The following Sections present overview of basic results obtained in our time-domain simulations of extended transmission line time-delay oscillators.


2. Kinds of circuits and forms of oscillations

We consider solid-state oscillators that can be presented as a combination of both the lumped units (lumped circuit blocks) and distributed microstrip sections (pieces of transmission lines) of different configurations. Microstrip sections provide interconnects between the lumped units and produce time-delay in the coupling between different circuit components.

The lumped units are built up of discrete active and passive devices whose interconnects within each block are of infinitesimal length as compared to the typical wavelength λ 0 of the electromagnetic (EM) waves emerging in the system as a result of complicated self-oscillation process. For this reason, there is no time delay arising due to signal propagation between discrete elements, including active devices, within each lumped unit. There are neither special time-delay devices of other kinds included in the lumped units.

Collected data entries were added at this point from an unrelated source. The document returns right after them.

/-- Rows of the DTR layout, part 0. -/
def rowsDTR0 : List RegRow := [
  ⟨.plain, 0x0, 1, 4, [⟨2, 21, .rw, 0, 0, 2097152⟩]⟩,  -- DTR_ADDR
  ⟨.plain, 0x4, 1, 4, [⟨0, 32, .rw, 0, 0, 4294967296⟩]⟩,  -- DTR_DATA
  ⟨.plain, 0x8, 1, 4, [⟨0, 1, .rw, 0, 0, 2⟩, ⟨1, 1, .rw, 0, 0, 2⟩, ⟨31, 1, .w1c, 0, 0, 2⟩]⟩,  -- DTR_CTL
  ⟨.plain, 0xC, 1, 4, [⟨0, 32, .rc, 0, 0, 4294967296⟩]⟩]  -- DTR_HITCNT

/-- Layout of the DTR block (Table 25.5). -/
def rowsDTR : List RegRow := rowsDTR0

/-- Rows of the GC layout, part 0. -/
def rowsGC0 : List RegRow := [
  ⟨.plain, 0x0, 1, 4, [⟨0, 16, .ro, 2676, 0, 65536⟩, ⟨16, 8, .ro, 0, 0, 256⟩]⟩,  -- ID_DEVICE
  ⟨.plain, 0x4, 1, 4, [⟨0, 1, .ro, 0, 0, 2⟩, ⟨1, 1, .ro, 0, 0, 2⟩]⟩,  -- ID_VARIANT
  ⟨.lo2, 0x8, 1, 4, [⟨0, 32, .ro, 0, 0, 4294967296⟩]⟩,  -- ID_SERIAL_LO
  ⟨.hi, 0xC, 1, 4, [⟨0, 32, .ro, 0, 0, 4294967296⟩]⟩,  -- ID_SERIAL_HI
  ⟨.plain, 0x10, 1, 4, [⟨0, 4, .ro, 0, 0, 16⟩, ⟨4, 4, .ro, 0, 0, 16⟩]⟩,  -- ID_QUARTERS
  ⟨.plain, 0x20, 1, 4, [⟨0, 1, .w1c, 0, 0, 2⟩, ⟨1, 1, .w1c, 0, 0, 2⟩]⟩,  -- GC_ERR
  ⟨.plain, 0x24, 1, 4, [⟨2, 24, .ro, 0, 0, 16777216⟩, ⟨27, 2, .ro, 0, 0, 4⟩, ⟨29, 1, .ro, 0, 0, 2⟩, ⟨31, 1, .ro, 0, 0, 2⟩]⟩,  -- GC_DECODE
  ⟨.plain, 0x28, 1, 4, [⟨0, 32, .rc, 0, 0, 4294967296⟩]⟩,  -- GC_DECODE_CNT
  ⟨.plain, 0x2C, 1, 4, [⟨0, 1, .wo, 0, 0, 2⟩, ⟨16, 16, .wo, 0, 0, 65536⟩]⟩]  -- GC_CMD

/-- Layout of the GC block (Table 27.4). -/
def rowsGC : List RegRow := rowsGC0

/-- The blocks of Tables 27.1 to 27.3, first part. -/
def blocks0 : List Block := [
  ⟨.mp, false, 0x10000, 1, 0x10000, rowsMP⟩,
  ⟨.lq, false, 0x20000, 1, 0x10000, rowsLQ⟩,
  ⟨.fab, true, 0xD0000, 16, 0x1000, rowsFAB⟩,
  ⟨.qc, true, 0x0, 1, 0x10000, rowsQC⟩,
  ⟨.bm, true, 0xC0000, 16, 0x100, rowsBM⟩,
  ⟨.bmrep, true, 0xC8000, 2560, 0x8, rowsBMREP⟩,
  ⟨.pgr, true, 0x90000, 16, 0x1000, rowsPGR⟩,
  ⟨.pch, true, 0x80000, 256, 0x100, rowsPCH⟩,
  ⟨.str, true, 0x60000, 18, 0x400, rowsSTR⟩,
  ⟨.apg, true, 0x68000, 16, 0x40, rowsAPG⟩,
  ⟨.fl, true, 0x70000, 1, 0x10000, rowsFL⟩,
  ⟨.cl, true, 0xA0000, 128, 0x400, rowsCL⟩,
  ⟨.dmc, true, 0x20000, 9, 0x4000, rowsDMC⟩,
  ⟨.dmcmap, true, 0x20000, 1, 0x4000, rowsDMCMAP⟩,
  ⟨.ecc, true, 0x50000, 9, 0x400, rowsECC⟩,
  ⟨.pr, false, 0xC0000, 1, 0x400, rowsPR⟩,
  ⟨.prr, false, 0xC0400, 16, 0x40, rowsPRR⟩,
  ⟨.nocj, true, 0x10000, 64, 0x100, rowsNOCJ⟩,
  ⟨.noc, false, 0x110000, 1, 0x100, rowsNOC⟩,
  ⟨.hif, false, 0x40000, 1, 0x1000, rowsHIF⟩,
  ⟨.ring, false, 0x41000, 256, 0x20, rowsRING⟩]
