-- ==== Sys2Proof/Machine/Dispatch.lean ====
section
/-! DEFINITION. One arm per command: a direct call of its meaning. -/

namespace Sys2Proof.Machine
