-- ==== Sys2Proof/Machine/Step.lean ====
section
/-! DEFINITION. One step: the command at the front of the queue. -/

namespace Sys2Proof.Machine

/-- Take the command that has waited longest and run it on the machine with the queue's rest; with none waiting the tile idles. -/
def step (s : State) : Host.Outcome State Fault Refusal :=
  match s.pending with
  | [] => .next s
  | i :: rest => exec i { s with pending := rest }

/-- The machine with the command a word of the table's bits spells put at the front of its queue; the table gives no row bits, so no
word spells one. -/
def State.withFetchWord (s : State) (nbits w : Nat) : State :=
  match decodeTableWord nbits w with
  | some i => { s with pending := i :: s.pending }
  | none => s

end Sys2Proof.Machine
end

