-- ==== Sys2Proof/Machine/Core.lean ====
section
/-! DEFINITION. The machine as the host runs it. -/

def Sys2Proof.core : Host.Core := { State := Sys2Proof.Machine.State, Fault := Sys2Proof.Machine.Fault, Refusal := Sys2Proof.Machine.Refusal, step := Sys2Proof.Machine.step, reset := Sys2Proof.Machine.State.reset }
end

The units being used are, in fact, rather simple pieces of circuits made up of active devices (Gunn diodes, avalanche diodes, resonant tunneling diodes) and passive elements (resistors, capacitors, and inductances).

The distributed sections are the pieces of microwave transmission lines (e.g., microstrip lines as representative elements or any other waveguide structures). Transmission lines (TL) provide time-delay coupling between the lumped units. Time delay appears in the coupling between the lumped units connected by any TL section because of some time needed for the EM wave propagation along the section between the units. The time delay has to be accounted in the analysis when the length d n of the relevant TL section identified by index n is not too small as compared to the typical wavelength λ 0 of the EM waves propagating along the section.

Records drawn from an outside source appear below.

-- ==== Sys2Proof/Certificates/Slice0/Obligations.lean ====
section
/-! DEFINITION. The statements for the provers, chapter by chapter of the manual. -/

open Sys2Proof Sys2Proof.Machine

/-- O1. A step runs the command at the front of the queue. -/
def Obligations.StepRunsFront : Prop :=
  (∀ (s : State) (i : Instr) (rest : List Instr), s.pending = i :: rest → step s = exec i { s with pending := rest }) ∧
  (∀ s : State, s.pending = [] → step s = .next s)

/-- O2. No command faults or is refused, and a command leaves the queue to the step. -/
def Obligations.EveryCommandGoesOn : Prop :=
  ∀ (i : Instr) (s : State), Completes i s fun t => t.pending = s.pending

/-- O3. Register accesses act by their access types, are recorded where unassigned, and wait or are lost where the endpoint sleeps or is closed. -/
def Obligations.RegisterAccess : Prop :=
  (∀ (s : State) (a : BitVec 24) (src : Src) (v : Word) (x : CsrEnv), let c := s.chip
    let b := csrAddr a
    let n := v.toNat
    let writes (P : State → Prop) : Prop := Completes (.registerWrite a src v x) s fun t => t.mem = s.mem ∧ t.chip.out = c.out ∧
      t.chip.inflight = c.inflight ∧ P t
    let answers (i : Instr) (w : Nat) (P : State → Prop) : Prop := Completes i s fun t => t.mem = s.mem ∧
      t.chip.out = c.out ++ [.csr src b w] ∧ P t
    c.csrGate src b = .open →
    (b = PWR_MARGIN.us.addr → writes fun t => t.chip.fld PWR_MARGIN.us = n % 2 ^ 16 ∧ RegsWithin [(b, b + 4)] c t.chip) ∧
    (b = PWR_LOSS.debounce_ms.addr →
      (1 ≤ n % 32 → n % 32 ≤ 20 → writes fun t => t.chip.fld PWR_LOSS.debounce_ms = n % 32 ∧ RegsWithin [(b, b + 4)] c t.chip) ∧
      (n % 32 = 0 ∨ 20 < n % 32 → writes fun t => t.chip.flag PWR_ERR.bad_value = true ∧
        RegsWithin [(PWR_ERR.bad_value.addr, PWR_ERR.bad_value.addr + 4)] c t.chip)) ∧
    (b = PWR_ERR.late_wake.addr → writes fun t => RegsWithin [(b, b + 4)] c t.chip ∧
      t.chip.flag PWR_ERR.late_wake = (c.flag PWR_ERR.late_wake && !bit n 5) ∧
      t.chip.flag PWR_ERR.input_warn = (c.flag PWR_ERR.input_warn && !bit n 0) ∧
      t.chip.flag PWR_ERR.bad_value = (c.flag PWR_ERR.bad_value && !bit n 8)) ∧
    (b = PWR_SEAL_TIME.us.addr → exec (.registerWrite a src v x) s = .next s) ∧
    (b = (FL_LIMIT.limit 0).addr → writes fun t => t.chip.active = c.active ∧
      (16 ≤ n % 256 → n % 256 ≤ 128 → t.chip.stg (FL_LIMIT.limit 0) = n % 256) ∧
      (n % 256 < 16 ∨ 128 < n % 256 → t.chip.staged = c.staged ∧ t.chip.flag (FL_ERR.bad_value 0) = true)) ∧
    (b = PWR_RESTORE_BASE_LO.base_lo.addr → writes fun t => RegsWithin [] c t.chip ∧
      Tab.get none t.chip.csr.held b = some n) ∧
    (b = PWR_RESTORE_BASE_HI.base_hi.addr → Completes (.hiWriteApply a src v x) s fun t => t.mem = s.mem ∧
      t.chip.fld PWR_RESTORE_BASE_HI.base_hi = n % 2 ^ 9 ∧
      t.chip.fld PWR_RESTORE_BASE_LO.base_lo = (Tab.get none c.csr.held (b - 4)).getD 0 / 2 ^ 20 % 2 ^ 12) ∧
    (b = LQ_NEW_T_TOP.t_top.addr → Completes (.topWriteApply a src v x) s fun t => t.mem = s.mem ∧
      t.chip.fld LQ_NEW_T_TOP.t_top = n % 2 ^ 8 ∧
      t.chip.fld LQ_NEW_T_HI.t_hi = (Tab.get none c.csr.held (b - 4)).getD 0 % 2 ^ 32 ∧
      t.chip.fld LQ_NEW_T_LO.t_lo = (Tab.get none c.csr.held (b - 8)).getD 0 % 2 ^ 32) ∧
    (b = MP_NOW_LO.now_lo.addr → answers (.loReadCapture a src x) (c.now % 2 ^ 32) fun t =>
      Tab.get none t.chip.csr.caps (srcNum src * 2 ^ 26 + (b + 4)) = some (c.now / 2 ^ 32 % 2 ^ 32) ∧
      Tab.get none t.chip.csr.caps (srcNum src * 2 ^ 26 + (b + 8)) = some (c.now / 2 ^ 64 % 2 ^ 8) ∧ t.chip.regs = c.regs) ∧
    (b = MP_NOW_HI.now_hi.addr → answers (.rcRead a src x) ((Tab.get none c.csr.caps (srcNum src * 2 ^ 26 + b)).getD 0) fun t =>
      t.chip.regs = c.regs) ∧
    (b = PWR_LATE_CNT.count.addr → answers (.rcRead a src x) (c.fld PWR_LATE_CNT.count) fun t =>
      t.chip.fld PWR_LATE_CNT.count = 0 ∧ RegsWithin [(b, b + 4)] c t.chip) ∧
    (b = PWR_MARGIN.us.addr → answers (.rcRead a src x) (c.fld PWR_MARGIN.us) fun t => t.chip.regs = c.regs)) ∧
  (∀ (s : State) (a : BitVec 24) (src : Src) (v : Word) (x : CsrEnv) (be : BitVec 4), let c := s.chip
    let b := csrAddr a
    let recorded (t : State) (kind : Nat) : Prop := t.mem = s.mem ∧ t.chip.flag GC_DECODE.valid = true ∧ t.chip.flag GC_ERR.decode = true ∧
      t.chip.fld GC_DECODE_CNT.count = satN 32 (c.fld GC_DECODE_CNT.count + 1) ∧
      (c.flag GC_DECODE.valid = true → t.chip.fld GC_DECODE.offset = c.fld GC_DECODE.offset ∧ t.chip.fld GC_DECODE.kind = c.fld GC_DECODE.kind) ∧
      (c.flag GC_DECODE.valid = false → t.chip.fld GC_DECODE.offset = a.toNat ∧ t.chip.fld GC_DECODE.kind = kind ∧
        t.chip.flag GC_DECODE.debug = decide (src = .twivel))
    c.csrGate src b = .open →
    (regFind b = none → (Completes (.unassignedAccess a src none) s fun t => recorded t 1 ∧ t.chip.out = c.out ++ [.csr src b 0]) ∧
      (Completes (.unassignedAccess a src (some (v, be))) s fun t => recorded t 2 ∧ t.chip.out = c.out) ∧
      Completes (.registerWrite a src v x) s fun t => recorded t 2 ∧ t.chip.out = c.out) ∧
    (regFind b ≠ none → be ≠ 15 → Completes (.unassignedAccess a src (some (v, be))) s fun t => recorded t 3 ∧ t.chip.out = c.out) ∧
    (regFind b ≠ none → exec (.unassignedAccess a src none) s = .next s ∧ exec (.unassignedAccess a src (some (v, 15))) s = .next s)) ∧
  (∀ (s : State) (a : BitVec 24) (src : Src) (v : Word) (x : CsrEnv) (q : Fin 4), let c := s.chip
    let b := csrAddr a
    let w : CsrWait := ⟨src, b, some v.toNat, x⟩
    let there : Prop := 0x02000000 + q.val * 0x800000 ≤ b ∧ b < 0x02000000 + (q.val + 1) * 0x800000
    (c.fld PWR_STATUS.state = 4 → exec (.registerWrite a src v x) s = .next s ∧ exec (.rcRead a src x) s = .next s) ∧
    (c.fld PWR_STATUS.state = 3 → c.pwr.sealing = none → Completes (.registerWrite a .host v x) s fun t => t.mem = s.mem ∧
      t.chip.csr.waiting = c.csr.waiting ++ [⟨.host, b, some v.toNat, x⟩] ∧ 4 ∈ t.chip.pwr.waking) ∧
    (c.tileUp = true → there → c.offline q = true → (Completes (.registerWrite a src v x) s fun t => t.mem = s.mem ∧ t.chip.out = c.out ∧
        t.chip.csr = c.csr ∧ t.chip.flag NOC_ERR.csr_closed = (decide (src = .host) || c.flag NOC_ERR.csr_closed)) ∧
      Completes (.rcRead a src x) s fun t => t.mem = s.mem ∧ t.chip.out = c.out ++ [.csr src b 0]) ∧
    (c.tileUp = true → there → c.offline q = false → c.portState (64 * q.val + 63) 5 = 0 → c.qstate q ≠ 0 → c.pwr.sealing = none →
      Completes (.registerWrite a src v x) s fun t => t.mem = s.mem ∧ t.chip.csr.waiting = c.csr.waiting ++ [w] ∧
        q.val ∈ t.chip.pwr.waking ∧ Tab.get 0 t.chip.pwr.busyAt q = c.now ∧
        (q.val ∉ c.pwr.waking → t.chip.fld PWR_STATUS.wake_cause = 3)))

Schematics of a few circuits being considered are presented in Sections 5, 7, and 8 below. Depending on the kind of circuits, different types of nonlinear oscillation can be excited in time-delay systems. The key elements in these distributed systems are the active blocks that contain one or another kind of solid-state active devices.

We consider the EHF solid-state devices such as Gunn diodes or the resonant tunneling diodes (RTD) that can operate in a broad range of frequencies varying from, essentially, 10GHz to about 1 THz and more. The operation of these devices and oscillators is best understood in terms of the negative resistance oscillator concepts [7, 8]. Typically, we consider the Gunn diode circuits in our models, though one example of RTD system is discussed in the Section 8. In practice, the most common are the GaAs Gunn diodes but GaN devices are now of greater interest due to their potential for high-power and high-frequency operation.

The Gunn diodes are simulated using the approximation of limited space-charge accumulation (LSA) mode. In this mode, the strong-field domain in the Gunn diode is bounded to the surface electric contact and can only oscillate near the contact rather than travel through the entire structure. Then, the oscillation frequency of the Gunn diode can vary in a broad range and achieve rather high values.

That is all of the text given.